Exercise goal - When you reach the line with "reads as 1. -/" in the listing below, transcribe it and each line after it up to and including the line with "1 r.count) ++", exactly and with nothing else.

──────

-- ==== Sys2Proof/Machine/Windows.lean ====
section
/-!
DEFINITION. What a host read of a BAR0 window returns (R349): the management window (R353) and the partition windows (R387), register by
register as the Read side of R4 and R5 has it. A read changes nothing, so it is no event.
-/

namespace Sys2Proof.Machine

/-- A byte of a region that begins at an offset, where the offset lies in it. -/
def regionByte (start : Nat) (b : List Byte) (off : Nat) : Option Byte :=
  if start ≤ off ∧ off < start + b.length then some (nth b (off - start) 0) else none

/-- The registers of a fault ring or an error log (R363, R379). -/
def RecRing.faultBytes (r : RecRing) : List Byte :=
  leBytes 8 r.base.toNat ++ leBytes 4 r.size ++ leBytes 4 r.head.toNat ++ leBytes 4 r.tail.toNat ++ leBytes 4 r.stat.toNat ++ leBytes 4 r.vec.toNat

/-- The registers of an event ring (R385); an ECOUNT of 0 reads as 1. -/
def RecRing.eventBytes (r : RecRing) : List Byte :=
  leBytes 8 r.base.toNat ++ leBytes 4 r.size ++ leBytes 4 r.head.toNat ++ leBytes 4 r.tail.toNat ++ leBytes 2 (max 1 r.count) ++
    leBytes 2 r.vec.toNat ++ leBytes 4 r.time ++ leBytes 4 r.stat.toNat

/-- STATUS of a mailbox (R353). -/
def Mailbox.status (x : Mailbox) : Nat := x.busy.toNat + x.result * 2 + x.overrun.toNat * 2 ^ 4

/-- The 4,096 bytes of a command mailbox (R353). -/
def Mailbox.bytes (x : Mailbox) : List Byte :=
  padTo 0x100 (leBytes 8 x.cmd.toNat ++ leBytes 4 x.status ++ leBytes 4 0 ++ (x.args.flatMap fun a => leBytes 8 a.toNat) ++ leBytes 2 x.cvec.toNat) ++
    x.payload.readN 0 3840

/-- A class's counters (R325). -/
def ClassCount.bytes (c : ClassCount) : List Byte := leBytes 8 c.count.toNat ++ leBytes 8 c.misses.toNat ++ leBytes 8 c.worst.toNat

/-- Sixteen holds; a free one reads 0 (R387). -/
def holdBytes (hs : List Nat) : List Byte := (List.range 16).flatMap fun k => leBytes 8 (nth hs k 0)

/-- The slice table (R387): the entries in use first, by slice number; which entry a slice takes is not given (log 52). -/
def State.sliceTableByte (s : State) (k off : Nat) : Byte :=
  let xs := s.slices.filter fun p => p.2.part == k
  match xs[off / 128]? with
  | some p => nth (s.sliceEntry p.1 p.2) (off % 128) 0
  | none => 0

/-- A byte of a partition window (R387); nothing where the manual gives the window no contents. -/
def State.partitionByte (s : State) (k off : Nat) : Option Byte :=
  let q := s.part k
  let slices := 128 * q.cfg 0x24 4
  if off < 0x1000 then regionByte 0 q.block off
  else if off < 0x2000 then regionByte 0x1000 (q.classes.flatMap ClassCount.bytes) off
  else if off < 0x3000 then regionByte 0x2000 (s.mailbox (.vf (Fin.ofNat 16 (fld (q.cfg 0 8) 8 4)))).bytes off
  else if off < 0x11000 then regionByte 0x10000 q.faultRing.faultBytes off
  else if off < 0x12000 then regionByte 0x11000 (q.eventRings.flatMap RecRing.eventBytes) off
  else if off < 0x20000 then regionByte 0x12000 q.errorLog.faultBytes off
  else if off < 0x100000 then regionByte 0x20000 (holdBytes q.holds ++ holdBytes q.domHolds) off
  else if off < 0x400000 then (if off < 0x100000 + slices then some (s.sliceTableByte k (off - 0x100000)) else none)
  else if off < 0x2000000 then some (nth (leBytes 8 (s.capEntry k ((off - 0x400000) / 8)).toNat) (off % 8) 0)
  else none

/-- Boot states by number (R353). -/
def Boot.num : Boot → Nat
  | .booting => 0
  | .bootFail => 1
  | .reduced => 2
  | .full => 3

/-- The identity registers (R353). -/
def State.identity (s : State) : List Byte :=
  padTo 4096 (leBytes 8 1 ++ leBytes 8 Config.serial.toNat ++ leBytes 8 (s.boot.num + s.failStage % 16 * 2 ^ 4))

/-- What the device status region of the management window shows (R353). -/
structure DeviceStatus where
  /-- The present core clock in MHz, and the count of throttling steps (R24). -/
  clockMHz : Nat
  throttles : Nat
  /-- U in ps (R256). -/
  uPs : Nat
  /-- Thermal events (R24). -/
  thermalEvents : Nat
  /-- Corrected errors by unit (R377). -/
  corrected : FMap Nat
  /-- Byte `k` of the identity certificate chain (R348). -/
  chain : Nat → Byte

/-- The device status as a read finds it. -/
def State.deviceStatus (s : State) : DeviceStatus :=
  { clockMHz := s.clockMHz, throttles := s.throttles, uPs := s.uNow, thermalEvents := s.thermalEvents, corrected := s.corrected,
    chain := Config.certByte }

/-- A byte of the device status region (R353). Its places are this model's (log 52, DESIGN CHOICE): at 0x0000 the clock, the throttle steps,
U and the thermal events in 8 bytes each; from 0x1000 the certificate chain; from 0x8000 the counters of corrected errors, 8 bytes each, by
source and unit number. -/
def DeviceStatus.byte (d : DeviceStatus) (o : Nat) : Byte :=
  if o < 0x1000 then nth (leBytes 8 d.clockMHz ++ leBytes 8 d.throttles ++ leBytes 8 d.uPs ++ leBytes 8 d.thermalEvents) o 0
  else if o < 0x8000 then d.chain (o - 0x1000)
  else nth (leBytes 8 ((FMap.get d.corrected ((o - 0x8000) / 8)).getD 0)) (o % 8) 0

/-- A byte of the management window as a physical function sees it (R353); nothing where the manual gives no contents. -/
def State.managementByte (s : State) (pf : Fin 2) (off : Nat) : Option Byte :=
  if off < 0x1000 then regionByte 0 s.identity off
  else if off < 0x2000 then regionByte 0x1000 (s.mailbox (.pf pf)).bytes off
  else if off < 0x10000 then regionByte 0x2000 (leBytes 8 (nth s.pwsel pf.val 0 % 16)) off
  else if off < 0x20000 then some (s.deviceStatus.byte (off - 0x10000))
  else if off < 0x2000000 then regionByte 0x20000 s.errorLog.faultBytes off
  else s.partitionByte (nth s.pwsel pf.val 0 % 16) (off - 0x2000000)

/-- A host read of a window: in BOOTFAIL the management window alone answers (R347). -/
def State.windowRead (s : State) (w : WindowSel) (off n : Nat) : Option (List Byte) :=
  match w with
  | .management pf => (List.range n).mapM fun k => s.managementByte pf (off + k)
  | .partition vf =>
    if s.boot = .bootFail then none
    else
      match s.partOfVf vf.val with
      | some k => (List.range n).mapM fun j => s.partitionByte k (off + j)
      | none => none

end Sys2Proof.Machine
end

──────

Completed exercise -
/-- The registers of an event ring (R385); an ECOUNT of 0 reads as 1. -/
def RecRing.eventBytes (r : RecRing) : List Byte :=
  leBytes 8 r.base.toNat ++ leBytes 4 r.size ++ leBytes 4 r.head.toNat ++ leBytes 4 r.tail.toNat ++ leBytes 2 (max 1 r.count) ++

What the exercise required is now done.